#### Study material ####

/-- R109, R209: the statuses a command of the digest unit, and of the HMAC engine, can return. -/
def Obligations.StatusesOfEachUnit : Prop :=
  (∀ (i : Instr) (s t : State) (c : DCtx) (r : Response), i.unit = .digest → s.engine? = some (.digest c) →
    exec i s = .next t → t.lastResponse = some r →
    r.status = .ok ∨ ((∃ why, r.status = .misuse why) ∧ ((∃ m, i = .dupd m) ∨ i = .dfin))) ∧
  (∀ (i : Instr) (s t : State) (c : HCtx) (r : Response), i.unit = .hmac → s.engine? = some (.hmac c) →
    exec i s = .next t → t.lastResponse = some r →
    r.status = .ok ∨
    ((∃ why, r.status = .misuse why) ∧ ((∃ m, i = .hupd m) ∨ (∃ n, i = .hfin n) ∨ i = .hreinit)) ∨
    ((∃ why, r.status = .precondition why) ∧ ∃ n, i = .hfin n))

/-- R256: the four cases the model refuses, each exactly; every other command on a context with its invariant is answered. -/
def Obligations.RefusedExactlyPastBound : Prop :=
  (∀ (s : State) (c : DCtx) (m : Bytes), s.engine? = some (.digest c) → c.phase = .active →
    (exec (.dupd m) s = .refused .messageTooLong ↔ 2 ^ 64 ≤ c.totBits.toNat + 8 * m.length)) ∧
  (∀ (s : State) (c : HCtx) (m : Bytes), s.engine? = some (.hmac c) → c.Inv → c.phase = .keyed →
    (exec (.hupd m) s = .refused .messageTooLong ↔ 2 ^ 64 ≤ c.inner.totBits.toNat + 8 * m.length)) ∧
  (∀ (s : State) (c : HCtx) (a : Alg) (k : Bytes), s.engine? = some (.hmac c) →
    (exec (.hkey a k) s = .refused .messageTooLong ↔ a.blockBytes < k.length ∧ 2 ^ 64 ≤ 8 * k.length)) ∧
  (∀ (s : State) (a : Alg) (p salt : Bytes) (c : BitVec 32) (dk : BitVec 64), s.engine? = some .pbkdf2 →
    c ≠ 0 → dk ≠ 0 → dk.toNat ≤ (2 ^ 32 - 1) * a.digestBytes →
    (exec (.pbkdf2 a p salt c dk) s = .refused .messageTooLong ↔
      (a.blockBytes < p.length ∧ 2 ^ 64 ≤ 8 * p.length) ∨ 2 ^ 64 ≤ 8 * (a.blockBytes + salt.length + 4))) ∧
  (∀ (i : Instr) (s : State), s.Inv → ((∃ a, i = .dinit a) ∨ i = .dfin ∨ (∃ n, i = .hfin n) ∨ i = .hreinit) →
    ∃ t, exec i s = .next t)

/-- R246: the order of the causes, one clause for each place where two can apply. -/
def Obligations.StatusPriority : Prop :=
  decodeWord 0x00100001 .digest = .error .reservedBits ∧
  (∀ (w : BitVec 32) (k : UnitKind), decodeWord w k = .error .opcode ↔ (∀ o ∈ Op.all, o.opc ≠ opcField w) ∨ kindField w ≠ k.code) ∧
  (∀ (w : BitVec 32) (k : UnitKind), decodeWord w k = .error .reservedBits ↔
    rsvField w ≠ 0 ∧ kindField w = k.code ∧ ∃ o ∈ Op.all, o.opc = opcField w) ∧
  (∀ (s : State) (u : HwUnit) (why : IllegalCause) (rest : Bytes), s.resetLine = false → s.unit? = some u →
    decodeFrame u.kind u.cmd = .illegal why rest →
    ∃ t v, step s = .next t ∧ t.units[s.cur]? = some v ∧ v.rsp = u.rsp ++ [⟨.illegalCommand why, none⟩]) ∧
  (∀ (s : State) (c : DCtx) (m : Bytes), s.engine? = some (.digest c) →
    (c.phase = .empty → s.Raises (.dupd m) (.misuse .contextEmpty)) ∧
    (c.phase = .finalized → s.Raises (.dupd m) (.misuse .contextFinalized))) ∧
  (∀ (s : State) (c : HCtx) (m : Bytes) (n : BitVec 32), s.engine? = some (.hmac c) →
    (c.phase = .empty → s.Raises (.hupd m) (.misuse .contextEmpty) ∧ s.Raises (.hfin n) (.misuse .contextEmpty)) ∧
    (c.phase = .finalized → s.Raises (.hupd m) (.misuse .contextFinalized) ∧ s.Raises (.hfin n) (.misuse .contextFinalized))) ∧
  (∀ (s : State) (a : Alg) (p salt : Bytes) (dk : BitVec 64), s.engine? = some .pbkdf2 →
    s.Raises (.pbkdf2 a p salt 0 dk) (.precondition .noIterations)) ∧
  (∀ (s : State) (a : Alg) (p salt : Bytes) (c : BitVec 32), s.engine? = some .pbkdf2 → c ≠ 0 →
    s.Raises (.pbkdf2 a p salt c 0) (.precondition .noOutput)) ∧
  (∀ (s : State) (a : Alg) (p salt : Bytes) (c : BitVec 32) (dk : BitVec 64), s.engine? = some .pbkdf2 → c ≠ 0 →
    (2 ^ 32 - 1) * a.digestBytes < dk.toNat → s.Raises (.pbkdf2 a p salt c dk) (.precondition .outputTooLong)) ∧
  (∀ (s : State) (a : Alg) (p salt : Bytes) (c : BitVec 32) (dk : BitVec 64), s.engine? = some .pbkdf2 →
    c ≠ 0 → dk ≠ 0 → dk.toNat ≤ (2 ^ 32 - 1) * a.digestBytes →
    (a.blockBytes < p.length ∧ 2 ^ 64 ≤ 8 * p.length) ∨ 2 ^ 64 ≤ 8 * (a.blockBytes + salt.length + 4) →
    exec (.pbkdf2 a p salt c dk) s = .refused .messageTooLong)

/-! ## The step -/

/-- 20_memory.md section 5: when the stream of the unit served decodes to a command, a step takes its frame from the stream, runs
it, and passes the turn (the order of service is the model's choice, log 3). -/
def Obligations.StepRunsDecodedCommand : Prop :=
  ∀ (s : State) (u : HwUnit) (i : Instr) (rest : Bytes), s.resetLine = false → s.unit? = some u →
    decodeFrame u.kind u.cmd = .command i rest → ∀ s' : State,
    s' = { s with units := s.units.set s.cur { u with cmd := rest } } →
    (∀ t, exec i s' = .next t → step s = .next t.passTurn) ∧
    (∀ r, exec i s' = .refused r → step s = .refused r) ∧
    (∀ f, exec i s' = .fault f → step s = .fault f)

/-- 60_exceptions.md (R257): a unit with no command submitted is as it was after every step. That a step serving it answers a next
state is the model's reading (log 19, DEDUCED, with the turn of log 3); R257 speaks of no turn. -/
def Obligations.IdleUnitUnchanged : Prop :=
  ∀ (s : State) (k : Nat) (u : HwUnit), s.resetLine = false → s.units[k]? = some u → u.cmd = [] →
    (k = s.cur → ∃ t, step s = .next t) ∧ ∀ t, step s = .next t → t.units[k]? = some u

/-- R270: the reset event, on every unit at once. -/
def Obligations.ResetEvent : Prop :=
  ∀ s : State, s.resetLine = true → ∃ t, step s = .next t ∧ t.units.length = s.units.length ∧
    ∀ (k : Nat) (u : HwUnit), s.units[k]? = some u → ∃ v, t.units[k]? = some v ∧ v.kind = u.kind ∧ v.rsp = [] ∧
      (∀ c, v.engine = .digest c → c.phase = .empty) ∧ (∀ c, v.engine = .hmac c → c.phase = .empty)

/-- 10_state.md section 6: the values R40 gives, and a unit of each kind (R9). -/
def Obligations.ResetState : Prop :=
  (∀ u ∈ State.reset.units, (∀ c, u.engine = .digest c → c.phase = .empty) ∧ (∀ c, u.engine = .hmac c → c.phase = .empty) ∧
    u.rsp = []) ∧
  (State.reset.units.filter fun u => u.kind = .digest).length = Config.nDigest ∧
  (State.reset.units.filter fun u => u.kind = .hmac).length = Config.nHmac ∧
  (State.reset.units.filter fun u => u.kind = .pbkdf2).length = Config.nPbkdf2

/-- 10_state.md sections 2 and 3: the invariant holds after reset. -/
def Obligations.InvAtReset : Prop := State.reset.Inv

/-- 10_state.md sections 2 and 3 (R24, R27 to R30, R34): every step keeps the invariant. -/
def Obligations.StepKeepsInv : Prop := ∀ s t : State, s.Inv → step s = .next t → t.Inv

####

• _Exercise brief_
Restate the material word for word, but only from its first line through the line containing "def Obligations.RefusedExactlyPastBound : Prop".

• _Completed exercise_
/-- R109, R209: the statuses a command of the digest unit, and of the HMAC engine, can return. -/
def Obligations.StatusesOfEachUnit : Prop :=
  (∀ (i : Instr) (s t : State) (c : DCtx) (r : Response), i.unit = .digest → s.engine? = some (.digest c) →
    exec i s = .next t → t.lastResponse = some r →
    r.status = .ok ∨ ((∃ why, r.status = .misuse why) ∧ ((∃ m, i = .dupd m) ∨ i = .dfin))) ∧
  (∀ (i : Instr) (s t : State) (c : HCtx) (r : Response), i.unit = .hmac → s.engine? = some (.hmac c) →
    exec i s = .next t → t.lastResponse = some r →
    r.status = .ok ∨
    ((∃ why, r.status = .misuse why) ∧ ((∃ m, i = .hupd m) ∨ (∃ n, i = .hfin n) ∨ i = .hreinit)) ∨
    ((∃ why, r.status = .precondition why) ∧ ∃ n, i = .hfin n))

/-- R256: the four cases the model refuses, each exactly; every other command on a context with its invariant is answered. -/
def Obligations.RefusedExactlyPastBound : Prop :=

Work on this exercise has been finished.